В первый год своей жизни, когда он начал уничтожать квартиру, прорыв в новом раскладном кресле нору и разрыв линолеум на кухне, тем самым приведя к «выбирай, или я или он» от мужа, я отвоевала собаку, обещав нанять ему инструктора. У нас не было машины и денег на такси. Не знаю, каким чудом мне удалось договориться с инструктором о выездах на дом. К счастью, рядом с домом был огромный стадион – по совместительству площадка для обучения собак. К его приходу Фокса надо было довести до той степени голода, чтобы он подчинялся. Выпрашивая еду, он использовал свою беспроигрышную систему скуления. Первым сдался муж после нескольких бессонных ночей и совершенно ни к чему не приводящих занятий. Фокс остался дома, идея дрессировки была пересмотрена.

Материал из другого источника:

theorem witness_FlowTableOperationsAnswer :
    (∃ (s : State) (q k c h : Nat) (x : CtxS) (d : TaskS) (m : MemOpS) (u : State) (r y : Nat), live s = true ∧ q < 4
      ∧ k < 8 ∧ c < 64 ∧ ctxTask s (ctxOf q k c) = some (x, d) ∧ x.mem = some m ∧ m.sel = none ∧ x.trapWait = none ∧
      h = bits m.addr 8 29 ∧ fopOf s (ctxOf q k c) 1 = some (m, d) ∧ d.abandoned = false ∧ setupTask d = false ∧
      m.len ≠ 4 ∧ r = setBit (leNat (slice m.data 0 128)) 320 ∧ recPin r = false ∧ placeRec s (homeOfKey s (recKey
      r)) r = .at y u) ∧
    (∃ (s : State) (q k c h : Nat) (x : CtxS) (d : TaskS) (m : MemOpS) (r old l : Nat) (ln : LineS), live s = true ∧
      q < 4 ∧ k < 8 ∧ c < 64 ∧ ctxTask s (ctxOf q k c) = some (x, d) ∧ x.mem = some m ∧ m.sel = none ∧ x.trapWait =
      none ∧ h = bits m.addr 8 29 ∧ fopOf s (ctxOf q k c) 2 = some (m, d) ∧ r = setBit (leNat (slice m.data 0 128))
      320 ∧ handleRec s h = some old ∧ recKey old = recKey r ∧ findLine s (handleQuad h) (recKey (putBits r 388 1
      (bits old 388 1))) = some (l, ln) ∧ mget s.flo.lines l = some ln ∧ ln.st ≠ .filling) ∧
    (∃ (s : State) (q k c h : Nat) (x : CtxS) (d : TaskS) (m : MemOpS) (r : _), live s = true ∧ q < 4 ∧ k < 8 ∧ c <
      64 ∧ ctxTask s (ctxOf q k c) = some (x, d) ∧ x.mem = some m ∧ m.sel = none ∧ x.trapWait = none ∧ h = bits
      m.addr 8 29 ∧ fopOf s (ctxOf q k c) 3 = some (m, d) ∧ bit m.addr 4 = false ∧ handleRec s h = some r ∧ recAlias
      r = false ∧ recSched r = false) ∧
    (∃ (s : State) (q k c h : Nat) (x : CtxS) (d : TaskS) (m : MemOpS) (r : _), live s = true ∧ q < 4 ∧ k < 8 ∧ c <
      64 ∧ ctxTask s (ctxOf q k c) = some (x, d) ∧ x.mem = some m ∧ m.sel = none ∧ x.trapWait = none ∧ h = bits
      m.addr 8 29 ∧ fopOf s (ctxOf q k c) 3 = some (m, d) ∧ bit m.addr 4 = false ∧ handleRec s h = some r ∧ recAlias
      r = false ∧ recSched r = true) ∧
    (∃ (s : State) (q k c h : Nat) (x : CtxS) (d : TaskS) (m : MemOpS) (r l : Nat) (ln : LineS), live s = true ∧ q <
      4 ∧ k < 8 ∧ c < 64 ∧ ctxTask s (ctxOf q k c) = some (x, d) ∧ x.mem = some m ∧ m.sel = none ∧ x.trapWait = none
      ∧ h = bits m.addr 8 29 ∧ handleRec s h = some r ∧ findLine s (homeOfKey s (recKey r)) (recKey r) = some (l, ln)
      ∧ mget s.flo.lines l = some ln ∧ fopOf s (ctxOf q k c) 4 = some (m, d) ∧ recPin r = false ∧ ln.st ≠ .filling ∧
      pinRoom s (homeOfKey s (recKey r)) (setOf s (homeOfKey s (recKey r)) (recKey r)) = true) ∧
    (∃ (s : State) (q k c h : Nat) (x : CtxS) (d : TaskS) (m : MemOpS) (r l : Nat) (ln : LineS), live s = true ∧ q <
      4 ∧ k < 8 ∧ c < 64 ∧ ctxTask s (ctxOf q k c) = some (x, d) ∧ x.mem = some m ∧ m.sel = none ∧ x.trapWait = none
      ∧ h = bits m.addr 8 29 ∧ handleRec s h = some r ∧ findLine s (homeOfKey s (recKey r)) (recKey r) = some (l, ln)
      ∧ mget s.flo.lines l = some ln ∧ fopOf s (ctxOf q k c) 5 = some (m, d) ∧ recPin r = true ∧ recSched r = false) :=
  ⟨(by refine ⟨sPlace, 3, 7, 63, handle5, { ctx7 with mem := some placeM }, task7, placeM, placed6.2, rec6,
        placed6.1, ?_⟩; (iterate 15 refine ⟨by decide +kernel, ?_⟩); exact (at_of_placedAt _ _ placed6_isAt)),
  ⟨sFop (fopM 2 (toLe 128 (rec5 + 2 ^ 384))) lineS5 [], 3, 7, 63, handle5,
    { ctx7 with mem := some (fopM 2 (toLe 128 (rec5 + 2 ^ 384))) }, task7, fopM 2 (toLe 128 (rec5 + 2 ^ 384)), rec5 +
    2 ^ 384, rec5, line5, lineS5, by decide +kernel⟩,
  ⟨sFop (fopM 3 []) lineS5 [], 3, 7, 63, handle5, { ctx7 with mem := some (fopM 3 []) }, task7, fopM 3 [], rec5,
    by decide +kernel⟩,
  ⟨sFop (fopM 3 []) (lineWith (rec5 + 2 ^ 389) false) [], 3, 7, 63, handle5, { ctx7 with mem := some (fopM 3 []) },
    task7, fopM 3 [], rec5 + 2 ^ 389, by decide +kernel⟩,
  ⟨sFop (fopM 4 []) lineS5 [(R.fltPinStatPinLimit homeQ, 1)], 3, 7, 63, handle5,
    { ctx7 with mem := some (fopM 4 []) }, task7, fopM 4 [], rec5, line5, lineS5, by decide +kernel⟩,
  ⟨sFop (fopM 5 []) (lineWith (setBit rec5 388) true) [], 3, 7, 63, handle5, { ctx7 with mem := some (fopM 5 []) },
    task7, fopM 5 [], setBit rec5 388, line5, lineWith (setBit rec5 388) true, by decide +kernel⟩⟩

theorem witness_TasksArePostedCancelledAndSignalled :
    (∃ (s : State) (r q k : Nat) (d : TaskS), live s = true ∧ isCore r = true ∧ q < 4 ∧ k < 8 ∧ dispMode s = 1 ∧ d =
      descTask s q 3 ((List.range 4).map (fun j => toLe 8 (rd s (R.tskPostBytes q k j)))).flatten ∧ bits (rd s
      (R.tskPostBytes q k 0)) 18 3 = 0 ∧ servingGroups s q d.cls ≠ [] ∧ d.entry < fieldLe (ucode s d.cls) 0 2 ∧
      taskRoom s d = true) ∧
    (∃ (s : State) (r q dom n i : Nat) (d : TaskS), live s = true ∧ isCore r = true ∧ q < 4 ∧ dom < 65536 ∧ n < 65536
      ∧ s.eng.tasks.find? (fun e => e.2.quad == q && e.2.admitted && e.2.domain == dom && e.2.seq == n &&
      !e.2.abandoned) = some (i, d) ∧ mget s.eng.tasks i = some d ∧ d.ctx = none ∧ d.kind ≠ 0 ∧ d.ordered = true ∧
      mget s.eng.rel (relKey q dom n) = some .pending ∧ (domOf s q dom).2 ≠ n ∧ mget s.eng.rel (relKey q dom (domOf s
      q dom).2) = some .pending) ∧
    (∃ (s : State) (q k c : Nat) (x : CtxS) (d : TaskS), live s = true ∧ q < 4 ∧ k < 8 ∧ c < 64 ∧ ctxTask s (ctxOf q
      k c) = some (x, d) ∧ d.kind ≠ 0 ∧ d.ordered = false ∧ d.cancel = true) ∧
    (∃ (s : State) (q k c : Nat) (x : CtxS) (d : TaskS), live s = true ∧ q < 4 ∧ k < 8 ∧ c < 64 ∧ ctxTask s (ctxOf q
      k c) = some (x, d) ∧ d.kind ≠ 0 ∧ d.ordered = false ∧ (s.eng.ctxs.map (·.1)).filter (staleCtx s) = [ctxOf q k
      c]) ∧
    (∃ (s : State) (r q k c code : Nat) (x : CtxS), live s = true ∧ isCore r = true ∧ q < 4 ∧ k < 8 ∧ c < 64 ∧ mget
      s.eng.ctxs (ctxOf q k c) = some x ∧ x.waiting = .no ∧ x.intr = []) ∧
    (∃ (s : State) (r q k i v : Nat), live s = true ∧ isCore r = true ∧ q < 4 ∧ k < 8 ∧ i < 64) ∧
    (∃ (s : State) (q k : Nat), live s = true ∧ q < 4 ∧ k < 8 ∧ rd s (R.tskFlagCfgTickUs q k) ≠ 0 ∧ dispMode s ≠ 0) :=
  ⟨⟨withSecs [memMap10, layout1, { ucode0 with bytes := blob 0x40 [(0, 2), (3, 0x1F)] }] (st .serve (serving desc1)),
    33, 3, 7, ⟨3, 3, 0, 8, 1, 0, false, 0, 0, [7, 0, 0], [], none, none, none, false, false, 0, [], none, false,
    none⟩, by decide +kernel⟩,
  ⟨sOrd, 33, 3, 9, 1, 7, ordered7, by decide +kernel⟩,
  ⟨running ctx7 { task7 with cancel := true } (sEng []), 3, 7, 63, ctx7, { task7 with cancel := true },
    by decide +kernel⟩,
  ⟨running ctx7 task7 (withSecs [memMap10] (st .safe (serving []))), 3, 7, 63, ctx7, task7, by decide +kernel⟩,
  ⟨running ctx7 task7 (sEng []), 33, 3, 7, 63, 300, ctx7, by decide +kernel⟩,
  ⟨sEng [(R.tskFlagFlags 3 7 63, 2 ^ 31)], 33, 3, 7, 63, 3, by decide +kernel⟩,
  ⟨withStore (sEng [(R.tskFlagCfgTickUs 3 7, 1)]), 3, 7, by decide +kernel⟩⟩

theorem witness_GroupsChangeState :
    (∃ (s : State) (r q k : Nat), live s = true ∧ isCore r = true ∧ q < 4 ∧ k < 8 ∧ splicedClass s = none ∧ grpState
      s (grpOf q k) = 1 ∧ hasSibling s (grpOf q k) = true ∧ grpCtxs s (grpOf q k) = [] ∧ (∀ i ∈ grpTasks s (grpOf q
      k) ++ mgetD s.eng.affWait (grpOf q k) [], ∀ d, mget s.eng.tasks i = some d → servingGroups (setGrpState s
      (grpOf q k) 2) d.quad d.cls ≠ [])) ∧
    (∃ (s : State) (r q k : Nat), live s = true ∧ isCore r = true ∧ q < 4 ∧ k < 8 ∧ splicedClass s = none ∧ grpState
      s (grpOf q k) ≠ 1) ∧
    (∃ (s : State) (r q k : Nat), live s = true ∧ isCore r = true ∧ q < 4 ∧ k < 8 ∧ splicedClass s = none ∧ grpState
      s (grpOf q k) = 3) ∧
    (∃ (s : State) (r q k : Nat) (cls : _), live s = true ∧ isCore r = true ∧ q < 4 ∧ k < 8 ∧ splicedClass s = none ∧
      cls < 8 ∧ (grpState s (grpOf q k) = 0 ∨ grpState s (grpOf q k) = 3 ∨ grpState s (grpOf q k) = 5) ∧ ucodeFor s
      cls ≠ []) ∧
    (∃ (s : State) (q k : Nat), live s = true ∧ q < 4 ∧ k < 8 ∧ grpState s (grpOf q k) = 2 ∧ splicedClass s = none ∧
      (∀ c x d, c ∈ grpCtxs s (grpOf q k) → ctxTask s c = some (x, d) → d.kind ≠ 0 ∧ d.ordered = false)) ∧
    (∃ (s : State) (q k cls : Nat), live s = true ∧ q < 4 ∧ k < 8 ∧ grpState s (grpOf q k) = 2 ∧ splicedClass s =
      some cls ∧ rd s (R.engUcodeVerClass q k) = cls ∧ s.eng.loading = [] ∧ grpCtxs s (grpOf q k) = [] ∧ mget
      s.eng.store (grpOf q k) ≠ some (storeOf (ucodeFor s cls)) ∧ (∀ g, g < 32 → g ≠ grpOf q k → grpState s g ≤ 1)) ∧
    (∃ (s : State) (q k cls : Nat), live s = true ∧ q < 4 ∧ k < 8 ∧ grpState s (grpOf q k) = 4 ∧ cls < 8 ∧
      splicedClass s = none ∧ mget s.eng.loading (grpOf q k) = some cls) ∧
    (∃ (s : State) (h : CmdHdr) (q k cls : Nat), live s = true ∧ ByCore h ∧ modeIn s commandModes = true ∧ q < 4 ∧ k
      < 8 ∧ cls < 8 ∧ splicedClass s = none ∧ grpState s (grpOf q k) = 3) ∧
    (∃ (s : State) (h : CmdHdr) (q k cls : Nat), live s = true ∧ ByCore h ∧ modeIn s commandModes = true ∧ q < 4 ∧ k
      < 8 ∧ cls < 8 ∧ splicedClass s = none ∧ grpState s (grpOf q k) ≠ 3) ∧
    (∃ (s : State) (q k : Nat), live s = true ∧ q < 4 ∧ k < 8 ∧ modeIn s [.sync, .serve, .splice, .safe] = true ∧
      splicedClass s = none ∧ grpState s (grpOf q k) = 3) :=
  ⟨(by refine ⟨sEng [], 33, 3, 7, ?_⟩; (iterate 8 refine ⟨by decide +kernel, ?_⟩); exact (no_queued _ _ _
        (by decide +kernel))),
  ⟨sEng [(R.engGrpStatState 3 7, 3)], 33, 3, 7, by decide +kernel⟩,
  ⟨withStore (sEng [(R.engGrpStatState 3 7, 3)]), 33, 3, 7, by decide +kernel⟩,
  ⟨sEng [(R.engGrpStatState 3 7, 5)], 33, 3, 7, 0, by decide +kernel⟩,
  ⟨running ctx7 task7 (sEng [(R.engGrpStatState 3 7, 2)]), 3, 7, by decide +kernel, (by decide +kernel),
    by decide +kernel, (by decide +kernel), by decide +kernel, kills_of _ _ (by decide +kernel)⟩,
  ⟨(let s := withSecs [] (st .splice [(R.engGrpStatState 3 7, 2)]);
    { s with img := { s.img with part := some ⟨[], [(10, 1)]⟩ } }), 3, 7, 0, by decide +kernel⟩,
  ⟨withEng (fun e => { e with loading := [(31, 0)] }) (sEng [(R.engGrpStatState 3 7, 4)]), 3, 7, 0,
    by decide +kernel⟩,
  ⟨sEng [(R.engGrpStatState 3 7, 3)], h33, 3, 7, 0, by decide +kernel⟩,
  ⟨sEng [(R.engGrpStatState 3 7, 2)], h33, 3, 7, 0, by decide +kernel⟩,
  ⟨sEng [(R.engGrpStatState 3 7, 3)], 3, 7, by decide +kernel⟩⟩

/-- Bytes in a stack. -/
def withMem (q a : Nat) (b : List Byte) (s : State) : State :=
  { s with hbm := { s.hbm with mem := memWrite s.hbm.mem (hkey q a) b } }
def withFlo (f : FloS → FloS) (s : State) : State := { s with flo := f s.flo }

/-- A subscriber with one block of pool 9: block 100 of address 33, bitmap slot 3, held since 0 with two ports. -/
def sub1 : SubId := ⟨2, false, 0x0A000001⟩
def subI : Nat := (subSlots sub1).headD 0
def subR (cnt : Nat) (held : Bool) : Nat :=
  sub1.addr + 2 * 2 ^ 128 + 2 ^ 142 + 9 * 2 ^ 144 + 2 ^ 160 + 2 ^ 256 * (33 + 100 * 2 ^ 20 + 3 * 2 ^ 32) +
  cnt * 2 ^ 320 + b2n held * 2 ^ 333
def pool9 : Nat := 1 + 2 * 2 ^ 8 + 64 * 2 ^ 16 + 32 * 2 ^ 32 + 2 * 2 ^ 64
def sSub (r : Nat) (l : List (Fld × Nat)) : State :=
  let s := withSecs [memMap10, layout1] (st .serve (channels (subHome sub1) ++ l))
  let s := withMem (subHome sub1) (subAddr s (subHome sub1) subI) (toLe 256 r) s
  let s := withMem (subHome sub1) (mapAddr s (subHome sub1) 3) [2] s
  withFlo (fun f => { f with pools := [(9, pool9)], maps := [subHome sub1 * 2 ^ 20 + 3] }) s

/-- Service 65,535 with four backends from entry 8 on; backend 2 is in the given state. -/
def svc3 : Nat := 1 + 4 * 2 ^ 16 + 8 * 2 ^ 64
def sSvc (state : Nat) : State :=
  let s := withSecs [memMap10, layout1] (st .serve (channels 3 ++ [(R.hbmMapBaseMib 3 1, 1024)]))
  let s := withMem 3 (svcAddr s 65535) (toLe 32 svc3) s
  withMem 3 (bkAddr s 65535 10) (toLe 32 (state * 2 ^ 144 + 5 * 2 ^ 224)) s
def removal2 (started : Bool) : RemovalS := ⟨65535, 2, 0, [256, 256, 256, 256], started⟩

/-- An export record 100 ms old, and the registers that turn export on. -/
def exp1 : Nat × Bool × List Byte := (0, false, List.replicate 81 7)
def sExp (mtu : Nat) : State :=
  let s := st .load [(R.fltTelCfgExportEn, 1), (R.fltTelHdrCfgHdrLen, 42), (R.fltTelPortMtu, mtu), (R.timUptimeNs, 10 ^ 8), (R.fltTelSeqSeq 3, 2 ^ 32 - 1), (R.timStatValid, 1)]
  withFlo (fun f => { f with expBuf := [(3, [exp1])] }) s

theorem witness_PortsAreAllocatedAndReleased :
    (∃ (s : State) (u : SubId) (pool task i r j o : Nat), live s = true ∧ u.vrf < 2 ^ 14 ∧ u.addr < 2 ^ 128 ∧ pool <
      4096 ∧ subFind s u = some i ∧ r = subRec s (subHome u) i ∧ 0 < subBlocks r ∧ subPool r = pool ∧ heldPort s
      (poolEnt s pool) (subHome u) r = some (j, o)) ∧
    (∃ (s : State) (u : SubId) (pool task i : Nat), live s = true ∧ u.vrf < 2 ^ 14 ∧ u.addr < 2 ^ 128 ∧ pool < 4096 ∧
      subFind s u = some i ∧ 0 < subBlocks (subRec s (subHome u) i) ∧ subPool (subRec s (subHome u) i) ≠ pool) ∧
    (∃ (s : State) (e : Nat) (x : TentS), live s = true ∧ s.flo.tentative[e]? = some x ∧ x.since + 20000 ≤ uptime s)
      ∧
    (∃ (s : State) (u : SubId) (index port i r p j m o : Nat), live s = true ∧ u.vrf < 2 ^ 14 ∧ u.addr < 2 ^ 128 ∧
      subFind s u = some i ∧ r = subRec s (subHome u) i ∧ p = poolEnt s (subPool r) ∧ (List.range (subBlocks
      r)).find? (fun j => bits r (subBlk j) 20 == index && decide (blockPort s p (bits r (subBlk j + 20) 10) ≤ port)
      && decide (port < blockPort s p (bits r (subBlk j + 20) 10) + poolSize p)) = some j ∧ m = bits r (subBlk j +
      32) 20 ∧ o = port - blockPort s p (bits r (subBlk j + 20) 10) ∧ bit (mapBits s (subHome u) m) o = true ∧ 2 ≤
      bits r (subBlk j + 64) 13 ∧ NoDead s (subHome u) ∧ plainArea s (subHome u) (mapAddr s (subHome u) m) 512 =
      true) ∧
    (∃ (s : State) (q i : Nat), live s = true ∧ q < 4 ∧ listedSubs s q = [i] ∧ bit (subRec s q i) 142 = true ∧
      subBlocks (subRec s q i) = 1 ∧ holdOver s (subRec s q i) 0 = true) :=
  ⟨⟨sSub (subR 2 false) [], sub1, 9, 7, subI, subR 2 false, 0, 2, by decide +kernel⟩,
  ⟨sSub (subR 2 false) [], sub1, 8, 7, subI, by decide +kernel⟩,
  ⟨withFlo (fun f => { f with tentative := [⟨subHome sub1, subI, 33, 6401, 0, 7⟩] }) (sSub (subR 2 false)
    [(R.timUptimeNs, 20000)]), 0, ⟨subHome sub1, subI, 33, 6401, 0, 7⟩, by decide +kernel⟩,
  ⟨sSub (subR 2 false) [], sub1, 33, 6401, subI, subR 2 false, pool9, 0, 3, 1, by decide +kernel⟩,
  ⟨sSub (subR 0 true) [], subHome sub1, subI, by decide +kernel⟩⟩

Вот эту собаку мне нужно было научить терпеть молча. В его поведении была удивительная особенность: звуки появлялись, стоило мне присесть или прилечь, в общем, начать бездельничать. Когда я спала или была занята делом, он стойко молчал. Помню, стоящую себя у гладильной доски с секундомером. Я десятый, а после – сотый раз переглаживала распашонки, некогда служившие мне самой, изображая деятельность для моей собаки, и ежедневно выходя с ним на прогулку на десять минут позже, чем накануне. Однажды первая прогулка совпала с приходом с работы мужа. Это была победа.